The anti-dumping probe into wire rods began on Tuesday, an expansion of past probes that used to be centered on hot-rolled and cold-rolled sheets, steel plates and steel pipes.

“Wire rod” refers to thick wire that can be processed into nails, screws and tire cords.

Korea exported $45.6 million worth of carbon and alloy steel wire rod to the United States last year, ranking fifth in terms of exports, according data from the World Trade Atlas. Exports from Korea account for about 9 percent of all imported wire rods based on 2015 data.

While the probe into wire rods is targeting 10 countries, Korea is the second largest exporter among them, after Ukraine.

Four major American steelmakers, including Gerdau Ameristeel US, filed petitions to the U.S. Department of Commerce last month, arguing that Korean companies saw at least 33.96 percent in dumping margins by pricing their products below fair market price.

As the nation’s largest steelmaker, Posco, is essentially the only supplier of wire rods to the United States, and it is focusing more closely on the case.

“Our wire rod products exported to the U.S. are mostly high-end products rarely produced by American companies,” said Kim Min-hee, a spokesperson for Posco. “We will explain our position thoroughly, so we can be exempted from anti-dumping tariffs.”

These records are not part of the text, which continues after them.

/-! ## Witnesses: hypotheses of the statements, met together, each clause at a boundary

The decoder's and step's statements. -/

theorem witness_EncodedInstructionDecodesBack :
    (Instr.splice (2 ^ 32 - 1)).wellFormed = true ∧ (Instr.pop 255 true).wellFormed = true := by decide
theorem witness_DecodedWordIsItsOnlyEncoding : decode 0xC000FFFFFFFF#48 = .ok (.splice (2 ^ 32 - 1)) := by decide
theorem witness_DecoderFollowsTheOpcodeTable :
    0xAFFFFFFFFFFF#48 &&& Op.append.mask ≠ Op.append.pattern ∧ 0xACFFFFFFFFFF#48 &&& Op.append.mask = Op.append.pattern := by
  decide
theorem witness_StepRunsThePresentedCommand :
    (given (.host 0x20FF00000000#48)).inputs = .host 0x20FF00000000#48 :: [] ∧
      decode 0x20FF00000000#48 = .ok (.pushhw 255#8) ∧ (Instr.pushhw 255#8).op.isHost = true := by decide
theorem witness_StepRunsTheIssuedMicroOperation :
    (given (.seq 0xE80300000000#48)).inputs = .seq 0xE80300000000#48 :: [] ∧
      decode 0xE80300000000#48 = .ok (.pop 3 true) ∧ (Instr.pop 3 true).op.isHost = false := by decide
theorem witness_StepWaitsForTheHost : State.reset.inputs = [] := by decide
theorem witness_IllegalHostWordOnlyRecordsTheFault :
    (given (.host 0x101000000000#48)).inputs = .host 0x101000000000#48 :: [] ∧
      ∀ o : Op, o.isHost = true → 0x101000000000#48 &&& o.mask ≠ o.pattern :=
  ⟨by decide, fun o => by cases o <;> decide⟩
theorem witness_LegalWordNeverRaisesIllegalCommand :
    Instr.decode.op.isHost = true ∧ (machine [8#8] [] [0x20#8]).data.wf = true := by decide
theorem witness_EveryHostCommandEnds :
    Instr.encode.op.isHost = true ∧ (machine [33#8] [1#32] [0x20#8]).data.wf = true ∧
      (machine [33#8] [1#32] [0x20#8]).seq.phase = .idle := by decide

/-- A state of the invariant that is not the reset state, with a command to come: full lists, a pending partial byte. -/
def busy : State :=
  { small [8#8] [7#32] (List.replicate 8 0x20#8) with
    inputs := [.host 0x500000000000#48]
    hctx := { out := [1#8], p := 0xFE#8, k := 7, finished := false }
    t := 31
    w := 32
    rpos := 64
    status := { state := .ok, fseen := true, lastop := 6#4, fcode := none } }

theorem busy_writer : Writer.Inv { out := [1#8], p := 0xFE#8, k := 7, finished := false } :=
  ⟨by decide, by decide⟩

theorem witness_EveryStepKeepsTheInvariant : busy.Inv ∧ ∃ t, step busy = .next t :=
  ⟨{  cfgWf := by decide
      dataWf := by decide
      hwFits := by decide
      valsFit := by decide
      dataFits := by decide
      fidxFits := by decide
      rposFits := by decide
      seqIdle := by decide
      idxFits := by decide
      hInv := busy_writer
      vInv := ⟨by decide, by decide⟩
      tFits := fun f hf => by cases hf; decide
      lFits := by decide
      rFits := by decide
      wFits := by decide
      statusInv := ⟨by decide, by decide, by decide, by decide, by decide, by decide⟩ }, _, rfl⟩

/-! Host commands. -/

theorem witness_ClrEmptiesWhatItsMaskSelects :
    (8#4).getLsbD 3 = true ∧ (7#4).getLsbD 3 = false ∧
      0x100F00000000#48 &&& 0xFFF0FFFFFFFF#48 = 0x100000000000#48 := by decide
theorem witness_PushhwAppendsOrFaults :
    (small [] [] []).cfg.maxF ≠ some (small [] [] []).hw.length ∧
      (small [2#8] [] []).cfg.maxF = some (small [2#8] [] []).hw.length ∧
      0x20FF00000000#48 &&& 0xFF00FFFFFFFF#48 = 0x200000000000#48 := by decide
theorem witness_PushvalAppendsOrFaults :
    (small [] [] []).cfg.maxF ≠ some (small [] [] []).vals.length ∧
      (small [] [2#32] []).cfg.maxF = some (small [] [2#32] []).vals.length ∧
      0x3000FFFFFFFF#48 &&& 0xFFFF00000000#48 = 0x300000000000#48 := by decide
theorem witness_PushbWritesOneByteOrFaults :
    (small [] [] (List.replicate 7 9#8)).data.wf = true ∧
      (small [] [] (List.replicate 7 9#8)).cfg.maxB ≠ some (small [] [] (List.replicate 7 9#8)).data.dlen ∧
      (small [] [] (List.replicate 8 9#8)).cfg.maxB = some (small [] [] (List.replicate 8 9#8)).data.dlen ∧
      0x4000000000FF#48 &&& 0xFFFFFFFFFF00#48 = 0x400000000000#48 := by decide
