-- ==== Sys2Proof/Decode.lean ====
section
/-! DEFINITION. Decoding: kernel text to instructions, total on any bytes, and the encoder.

The first word's TAG, L and MAJOR fields select the instruction (R27, R44 to R46); a code that no table assigns and a
nonzero value in a field required to be 0 are OPCODE_UNDEF (R33, R47).  These are checks 2 to 5 of R49; the later
checks of an instruction are in its meaning. -/

namespace Sys2Proof

/-- Why words are not an instruction (checks 2 to 5 and 7 of R49). -/
inductive DecodeErr where
  /-- the first word has TAG 0b11, or is not there: FETCH_MALFORMED at the first word -/
  | badFirst
  /-- L is 1 and the next word is missing or does not have TAG 0b11: FETCH_MALFORMED at the next word -/
  | badExt
  /-- an unassigned code or a nonzero required-zero field: OPCODE_UNDEF -/
  | undef
  /-- an XSHI immediate outside 0 to 255 (R159), which no row of the table covers: OPERAND_ILLEGAL -/
  | illegal
  deriving DecidableEq, Repr

/-- The field of `n` bits whose lowest bit is `lo`. -/
def fld (w : IWord) (lo n : Nat) : BitVec n := w.extractLsb' lo n

/-- TAG, bits [31:30] (R27). -/
def tagOf (w : IWord) : BitVec 2 := fld w 30 2

/-- L, bit [29] (R27): one extension word follows. -/
def longOf (w : IWord) : Bool := fld w 29 1 == 1#1

/-- MAJOR, bits [28:22] (R27). -/
def majorOf (w : IWord) : Nat := (fld w 22 7).toNat

/-- BXEXP and BXARR (R242): with RING the two high bits of bx are 0, without RING SEL is 0, without PEER CELL is 0. -/
def arriveFieldsOk (x : BitVec 5) (g sel p : BitVec 1) (c : BitVec 3) : Bool :=
  (g == 0#1 || x.extractLsb' 3 2 == 0#2) && (g == 1#1 || sel == 0#1) && (p == 1#1 || c == 0#3)

/-- BXWAIT (R243): as for BXARR, and the ring forms name no phase register. -/
def waitFieldsOk (x : BitVec 5) (g sel : BitVec 1) (p : BitVec 6) : Bool :=
  (g == 0#1 || (x.extractLsb' 3 2 == 0#2 && p == 0#6)) && (g == 1#1 || sel == 0#1)

/-- BXTEST (R244): with RING the two high bits of bx are 0. -/
def ringFieldOk (x : BitVec 5) (g : BitVec 1) : Bool := g == 0#1 || x.extractLsb' 3 2 == 0#2

/-- The copy word (R255): without B, bx and PAR are 0. -/
def copyFieldsOk (x : BitVec 5) (b par : BitVec 1) : Bool := b == 1#1 || (x == 0#5 && par == 0#1)

/-- `some i` when the required-zero and sub-code tests hold. -/
def onlyIf (b : Bool) (i : Instr) : Option Instr := if b then some i else none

Posco exported 90,000 tons of wire rods to the United States last year. While it will take nearly a year until the final judgement on whether to impose anti-dumping tariffs, Posco is expected to respond before then.

Other local steelmakers, however, are not free from U.S.-powered risks.

According to the Financial Times on Friday, the United States decided to use a 1962 law that allows the government to “limit imports that threaten security readiness” of the country. Following this, a national probe on foreign imports to see whether they threaten U.S. economic or national security is now underway.